TASK GOAL.
In the entries below, find the line with "t).cur = c.cur := rfl" and the line with "t).leaseV = c.leaseV := rfl". Return those two lines and all lines between them, exactly.

Top of MATERIAL FOR THIS EXERCISE

/-! ### `Ctx.putSlot` -/

@[simp] theorem Ctx.putSlot_uid (c : Ctx) (x : Slot) : (c.putSlot x).uid = c.uid := rfl
@[simp] theorem Ctx.putSlot_start (c : Ctx) (x : Slot) : (c.putSlot x).start = c.start := rfl
@[simp] theorem Ctx.putSlot_slot (c : Ctx) (x : Slot) : (c.putSlot x).slot = c.slot := rfl
@[simp] theorem Ctx.putSlot_cur (c : Ctx) (x : Slot) : (c.putSlot x).cur = c.cur := rfl
@[simp] theorem Ctx.putSlot_foot (c : Ctx) (x : Slot) : (c.putSlot x).foot = c.foot := rfl
@[simp] theorem Ctx.putSlot_heavy (c : Ctx) (x : Slot) : (c.putSlot x).heavy = c.heavy := rfl
@[simp] theorem Ctx.putSlot_sup (c : Ctx) (x : Slot) : (c.putSlot x).sup = c.sup := rfl
@[simp] theorem Ctx.putSlot_backup (c : Ctx) (x : Slot) : (c.putSlot x).backup = c.backup := rfl
@[simp] theorem Ctx.putSlot_migr (c : Ctx) (x : Slot) : (c.putSlot x).migr = c.migr := rfl
@[simp] theorem Ctx.putSlot_chan (c : Ctx) (x : Slot) : (c.putSlot x).chan = c.chan := rfl
@[simp] theorem Ctx.putSlot_prio (c : Ctx) (x : Slot) : (c.putSlot x).prio = c.prio := rfl
@[simp] theorem Ctx.putSlot_pairClass (c : Ctx) (x : Slot) : (c.putSlot x).pairClass = c.pairClass := rfl
@[simp] theorem Ctx.putSlot_mseq (c : Ctx) (x : Slot) : (c.putSlot x).mseq = c.mseq := rfl
@[simp] theorem Ctx.putSlot_tclass (c : Ctx) (x : Slot) : (c.putSlot x).tclass = c.tclass := rfl
@[simp] theorem Ctx.putSlot_leaseBase (c : Ctx) (x : Slot) : (c.putSlot x).leaseBase = c.leaseBase := rfl
@[simp] theorem Ctx.putSlot_leaseSize (c : Ctx) (x : Slot) : (c.putSlot x).leaseSize = c.leaseSize := rfl
@[simp] theorem Ctx.putSlot_leaseV (c : Ctx) (x : Slot) : (c.putSlot x).leaseV = c.leaseV := rfl
@[simp] theorem Ctx.putSlot_launch (c : Ctx) (x : Slot) : (c.putSlot x).launch = c.launch := rfl
@[simp] theorem Ctx.putSlot_net (c : Ctx) (x : Slot) : (c.putSlot x).net = c.net := rfl
@[simp] theorem Ctx.putSlot_tenant (c : Ctx) (x : Slot) : (c.putSlot x).tenant = c.tenant := rfl
@[simp] theorem Ctx.putSlot_firing (c : Ctx) (x : Slot) : (c.putSlot x).firing = c.firing := rfl
@[simp] theorem Ctx.putSlot_startVals (c : Ctx) (x : Slot) : (c.putSlot x).startVals = c.startVals := rfl
@[simp] theorem Ctx.putSlot_startTime (c : Ctx) (x : Slot) : (c.putSlot x).startTime = c.startTime := rfl
@[simp] theorem Ctx.putSlot_port (c : Ctx) (x : Slot) : (c.putSlot x).port = c.port := rfl
@[simp] theorem Ctx.putSlot_pc (c : Ctx) (x : Slot) : (c.putSlot x).pc = c.pc := rfl
@[simp] theorem Ctx.putSlot_s (c : Ctx) (x : Slot) : (c.putSlot x).s = c.s := rfl
@[simp] theorem Ctx.putSlot_v (c : Ctx) (x : Slot) : (c.putSlot x).v = c.v := rfl
@[simp] theorem Ctx.putSlot_k (c : Ctx) (x : Slot) : (c.putSlot x).k = c.k := rfl
@[simp] theorem Ctx.putSlot_o (c : Ctx) (x : Slot) : (c.putSlot x).o = c.o := rfl
@[simp] theorem Ctx.putSlot_m (c : Ctx) (x : Slot) : (c.putSlot x).m = c.m := rfl
@[simp] theorem Ctx.putSlot_q (c : Ctx) (x : Slot) : (c.putSlot x).q = c.q := rfl
@[simp] theorem Ctx.putSlot_xpc (c : Ctx) (x : Slot) : (c.putSlot x).xpc = c.xpc := rfl
@[simp] theorem Ctx.putSlot_xcause (c : Ctx) (x : Slot) : (c.putSlot x).xcause = c.xcause := rfl
@[simp] theorem Ctx.putSlot_xval (c : Ctx) (x : Slot) : (c.putSlot x).xval = c.xval := rfl
@[simp] theorem Ctx.putSlot_intrap (c : Ctx) (x : Slot) : (c.putSlot x).intrap = c.intrap := rfl
@[simp] theorem Ctx.putSlot_psup (c : Ctx) (x : Slot) : (c.putSlot x).psup = c.psup := rfl
@[simp] theorem Ctx.putSlot_xhand (c : Ctx) (x : Slot) : (c.putSlot x).xhand = c.xhand := rfl
@[simp] theorem Ctx.putSlot_rwc (c : Ctx) (x : Slot) : (c.putSlot x).rwc = c.rwc := rfl
@[simp] theorem Ctx.putSlot_limit (c : Ctx) (x : Slot) : (c.putSlot x).limit = c.limit := rfl
@[simp] theorem Ctx.putSlot_used (c : Ctx) (x : Slot) : (c.putSlot x).used = c.used := rfl
@[simp] theorem Ctx.putSlot_waitlim (c : Ctx) (x : Slot) : (c.putSlot x).waitlim = c.waitlim := rfl
@[simp] theorem Ctx.putSlot_fpflags (c : Ctx) (x : Slot) : (c.putSlot x).fpflags = c.fpflags := rfl
@[simp] theorem Ctx.putSlot_fmttrap (c : Ctx) (x : Slot) : (c.putSlot x).fmttrap = c.fmttrap := rfl
@[simp] theorem Ctx.putSlot_binds (c : Ctx) (x : Slot) : (c.putSlot x).binds = c.binds := rfl
@[simp] theorem Ctx.putSlot_obls (c : Ctx) (x : Slot) : (c.putSlot x).obls = c.obls := rfl
@[simp] theorem Ctx.putSlot_reserved (c : Ctx) (x : Slot) : (c.putSlot x).reserved = c.reserved := rfl
@[simp] theorem Ctx.putSlot_predC (c : Ctx) (x : Slot) : (c.putSlot x).predC = c.predC := rfl
@[simp] theorem Ctx.putSlot_predH (c : Ctx) (x : Slot) : (c.putSlot x).predH = c.predH := rfl
@[simp] theorem Ctx.putSlot_migMark (c : Ctx) (x : Slot) : (c.putSlot x).migMark = c.migMark := rfl
@[simp] theorem Ctx.putSlot_acqStamp (c : Ctx) (x : Slot) : (c.putSlot x).acqStamp = c.acqStamp := rfl
@[simp] theorem Ctx.putSlot_acqPod (c : Ctx) (x : Slot) : (c.putSlot x).acqPod = c.acqPod := rfl
@[simp] theorem Ctx.putSlot_st (c : Ctx) (x : Slot) : (c.putSlot x).st = c.st := rfl
@[simp] theorem Ctx.putSlot_wait (c : Ctx) (x : Slot) : (c.putSlot x).wait = c.wait := rfl
@[simp] theorem Ctx.putSlot_parkCycle (c : Ctx) (x : Slot) : (c.putSlot x).parkCycle = c.parkCycle := rfl
@[simp] theorem Ctx.putSlot_place (c : Ctx) (x : Slot) : (c.putSlot x).place = c.place := rfl
@[simp] theorem Ctx.putSlot_woken (c : Ctx) (x : Slot) : (c.putSlot x).woken = c.woken := rfl
@[simp] theorem Ctx.putSlot_readyAt (c : Ctx) (x : Slot) : (c.putSlot x).readyAt = c.readyAt := rfl
@[simp] theorem Ctx.putSlot_issuedAt (c : Ctx) (x : Slot) : (c.putSlot x).issuedAt = c.issuedAt := rfl
@[simp] theorem Ctx.putSlot_held (c : Ctx) (x : Slot) : (c.putSlot x).held = c.held := rfl
@[simp] theorem Ctx.putSlot_pend (c : Ctx) (x : Slot) : (c.putSlot x).pend = c.pend := rfl
@[simp] theorem Ctx.putSlot_due (c : Ctx) (x : Slot) : (c.putSlot x).due = c.due := rfl
@[simp] theorem Ctx.putSlot_parkPc (c : Ctx) (x : Slot) : (c.putSlot x).parkPc = c.parkPc := rfl
@[simp] theorem Ctx.putSlot_parkWord (c : Ctx) (x : Slot) : (c.putSlot x).parkWord = c.parkWord := rfl
@[simp] theorem Ctx.putSlot_csrOld (c : Ctx) (x : Slot) : (c.putSlot x).csrOld = c.csrOld := rfl
@[simp] theorem Ctx.putSlot_key (c : Ctx) (x : Slot) : (c.putSlot x).key = c.key := by simp [Ctx.key]

/-! ### `Ctx.wake` -/

@[simp] theorem Ctx.wake_uid (c : Ctx) (t : Nat) : (c.wake t).uid = c.uid := rfl
@[simp] theorem Ctx.wake_start (c : Ctx) (t : Nat) : (c.wake t).start = c.start := rfl
@[simp] theorem Ctx.wake_slot (c : Ctx) (t : Nat) : (c.wake t).slot = c.slot := rfl
@[simp] theorem Ctx.wake_cur (c : Ctx) (t : Nat) : (c.wake t).cur = c.cur := rfl
@[simp] theorem Ctx.wake_foot (c : Ctx) (t : Nat) : (c.wake t).foot = c.foot := rfl
@[simp] theorem Ctx.wake_heavy (c : Ctx) (t : Nat) : (c.wake t).heavy = c.heavy := rfl
@[simp] theorem Ctx.wake_sup (c : Ctx) (t : Nat) : (c.wake t).sup = c.sup := rfl
@[simp] theorem Ctx.wake_backup (c : Ctx) (t : Nat) : (c.wake t).backup = c.backup := rfl
@[simp] theorem Ctx.wake_migr (c : Ctx) (t : Nat) : (c.wake t).migr = c.migr := rfl
@[simp] theorem Ctx.wake_chan (c : Ctx) (t : Nat) : (c.wake t).chan = c.chan := rfl
@[simp] theorem Ctx.wake_prio (c : Ctx) (t : Nat) : (c.wake t).prio = c.prio := rfl
@[simp] theorem Ctx.wake_pairClass (c : Ctx) (t : Nat) : (c.wake t).pairClass = c.pairClass := rfl
@[simp] theorem Ctx.wake_mseq (c : Ctx) (t : Nat) : (c.wake t).mseq = c.mseq := rfl
@[simp] theorem Ctx.wake_tclass (c : Ctx) (t : Nat) : (c.wake t).tclass = c.tclass := rfl
@[simp] theorem Ctx.wake_leaseBase (c : Ctx) (t : Nat) : (c.wake t).leaseBase = c.leaseBase := rfl
@[simp] theorem Ctx.wake_leaseSize (c : Ctx) (t : Nat) : (c.wake t).leaseSize = c.leaseSize := rfl
@[simp] theorem Ctx.wake_leaseV (c : Ctx) (t : Nat) : (c.wake t).leaseV = c.leaseV := rfl
@[simp] theorem Ctx.wake_launch (c : Ctx) (t : Nat) : (c.wake t).launch = c.launch := rfl
@[simp] theorem Ctx.wake_net (c : Ctx) (t : Nat) : (c.wake t).net = c.net := rfl
@[simp] theorem Ctx.wake_tenant (c : Ctx) (t : Nat) : (c.wake t).tenant = c.tenant := rfl
@[simp] theorem Ctx.wake_firing (c : Ctx) (t : Nat) : (c.wake t).firing = c.firing := rfl
@[simp] theorem Ctx.wake_startVals (c : Ctx) (t : Nat) : (c.wake t).startVals = c.startVals := rfl
@[simp] theorem Ctx.wake_startTime (c : Ctx) (t : Nat) : (c.wake t).startTime = c.startTime := rfl
@[simp] theorem Ctx.wake_port (c : Ctx) (t : Nat) : (c.wake t).port = c.port := rfl
@[simp] theorem Ctx.wake_pc (c : Ctx) (t : Nat) : (c.wake t).pc = c.pc := rfl
@[simp] theorem Ctx.wake_s (c : Ctx) (t : Nat) : (c.wake t).s = c.s := rfl
@[simp] theorem Ctx.wake_v (c : Ctx) (t : Nat) : (c.wake t).v = c.v := rfl
@[simp] theorem Ctx.wake_k (c : Ctx) (t : Nat) : (c.wake t).k = c.k := rfl
@[simp] theorem Ctx.wake_o (c : Ctx) (t : Nat) : (c.wake t).o = c.o := rfl
@[simp] theorem Ctx.wake_m (c : Ctx) (t : Nat) : (c.wake t).m = c.m := rfl
@[simp] theorem Ctx.wake_q (c : Ctx) (t : Nat) : (c.wake t).q = c.q := rfl
@[simp] theorem Ctx.wake_slots (c : Ctx) (t : Nat) : (c.wake t).slots = c.slots := rfl
@[simp] theorem Ctx.wake_xpc (c : Ctx) (t : Nat) : (c.wake t).xpc = c.xpc := rfl
@[simp] theorem Ctx.wake_xcause (c : Ctx) (t : Nat) : (c.wake t).xcause = c.xcause := rfl
@[simp] theorem Ctx.wake_xval (c : Ctx) (t : Nat) : (c.wake t).xval = c.xval := rfl
@[simp] theorem Ctx.wake_intrap (c : Ctx) (t : Nat) : (c.wake t).intrap = c.intrap := rfl
@[simp] theorem Ctx.wake_psup (c : Ctx) (t : Nat) : (c.wake t).psup = c.psup := rfl
@[simp] theorem Ctx.wake_xhand (c : Ctx) (t : Nat) : (c.wake t).xhand = c.xhand := rfl
@[simp] theorem Ctx.wake_rwc (c : Ctx) (t : Nat) : (c.wake t).rwc = c.rwc := rfl
@[simp] theorem Ctx.wake_limit (c : Ctx) (t : Nat) : (c.wake t).limit = c.limit := rfl
@[simp] theorem Ctx.wake_used (c : Ctx) (t : Nat) : (c.wake t).used = c.used := rfl
@[simp] theorem Ctx.wake_waitlim (c : Ctx) (t : Nat) : (c.wake t).waitlim = c.waitlim := rfl
@[simp] theorem Ctx.wake_fpflags (c : Ctx) (t : Nat) : (c.wake t).fpflags = c.fpflags := rfl
@[simp] theorem Ctx.wake_fmttrap (c : Ctx) (t : Nat) : (c.wake t).fmttrap = c.fmttrap := rfl
@[simp] theorem Ctx.wake_binds (c : Ctx) (t : Nat) : (c.wake t).binds = c.binds := rfl
@[simp] theorem Ctx.wake_obls (c : Ctx) (t : Nat) : (c.wake t).obls = c.obls := rfl
@[simp] theorem Ctx.wake_reserved (c : Ctx) (t : Nat) : (c.wake t).reserved = c.reserved := rfl
@[simp] theorem Ctx.wake_predC (c : Ctx) (t : Nat) : (c.wake t).predC = c.predC := rfl
@[simp] theorem Ctx.wake_predH (c : Ctx) (t : Nat) : (c.wake t).predH = c.predH := rfl
@[simp] theorem Ctx.wake_migMark (c : Ctx) (t : Nat) : (c.wake t).migMark = c.migMark := rfl
@[simp] theorem Ctx.wake_acqStamp (c : Ctx) (t : Nat) : (c.wake t).acqStamp = c.acqStamp := rfl
@[simp] theorem Ctx.wake_acqPod (c : Ctx) (t : Nat) : (c.wake t).acqPod = c.acqPod := rfl
@[simp] theorem Ctx.wake_parkCycle (c : Ctx) (t : Nat) : (c.wake t).parkCycle = c.parkCycle := rfl
@[simp] theorem Ctx.wake_place (c : Ctx) (t : Nat) : (c.wake t).place = c.place := rfl
@[simp] theorem Ctx.wake_issuedAt (c : Ctx) (t : Nat) : (c.wake t).issuedAt = c.issuedAt := rfl
@[simp] theorem Ctx.wake_held (c : Ctx) (t : Nat) : (c.wake t).held = c.held := rfl
@[simp] theorem Ctx.wake_pend (c : Ctx) (t : Nat) : (c.wake t).pend = c.pend := rfl
@[simp] theorem Ctx.wake_due (c : Ctx) (t : Nat) : (c.wake t).due = c.due := rfl
@[simp] theorem Ctx.wake_parkPc (c : Ctx) (t : Nat) : (c.wake t).parkPc = c.parkPc := rfl
@[simp] theorem Ctx.wake_parkWord (c : Ctx) (t : Nat) : (c.wake t).parkWord = c.parkWord := rfl
@[simp] theorem Ctx.wake_csrOld (c : Ctx) (t : Nat) : (c.wake t).csrOld = c.csrOld := rfl
@[simp] theorem Ctx.wake_key (c : Ctx) (t : Nat) : (c.wake t).key = c.key := by simp [Ctx.key]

Bottom of MATERIAL FOR THIS EXERCISE

YOUR SOLUTION.
@[simp] theorem Ctx.wake_cur (c : Ctx) (t : Nat) : (c.wake t).cur = c.cur := rfl
@[simp] theorem Ctx.wake_foot (c : Ctx) (t : Nat) : (c.wake t).foot = c.foot := rfl
@[simp] theorem Ctx.wake_heavy (c : Ctx) (t : Nat) : (c.wake t).heavy = c.heavy := rfl
@[simp] theorem Ctx.wake_sup (c : Ctx) (t : Nat) : (c.wake t).sup = c.sup := rfl
@[simp] theorem Ctx.wake_backup (c : Ctx) (t : Nat) : (c.wake t).backup = c.backup := rfl
@[simp] theorem Ctx.wake_migr (c : Ctx) (t : Nat) : (c.wake t).migr = c.migr := rfl
@[simp] theorem Ctx.wake_chan (c : Ctx) (t : Nat) : (c.wake t).chan = c.chan := rfl
@[simp] theorem Ctx.wake_prio (c : Ctx) (t : Nat) : (c.wake t).prio = c.prio := rfl
@[simp] theorem Ctx.wake_pairClass (c : Ctx) (t : Nat) : (c.wake t).pairClass = c.pairClass := rfl
@[simp] theorem Ctx.wake_mseq (c : Ctx) (t : Nat) : (c.wake t).mseq = c.mseq := rfl
@[simp] theorem Ctx.wake_tclass (c : Ctx) (t : Nat) : (c.wake t).tclass = c.tclass := rfl
@[simp] theorem Ctx.wake_leaseBase (c : Ctx) (t : Nat) : (c.wake t).leaseBase = c.leaseBase := rfl
@[simp] theorem Ctx.wake_leaseSize (c : Ctx) (t : Nat) : (c.wake t).leaseSize = c.leaseSize := rfl
@[simp] theorem Ctx.wake_leaseV (c : Ctx) (t : Nat) : (c.wake t).leaseV = c.leaseV := rfl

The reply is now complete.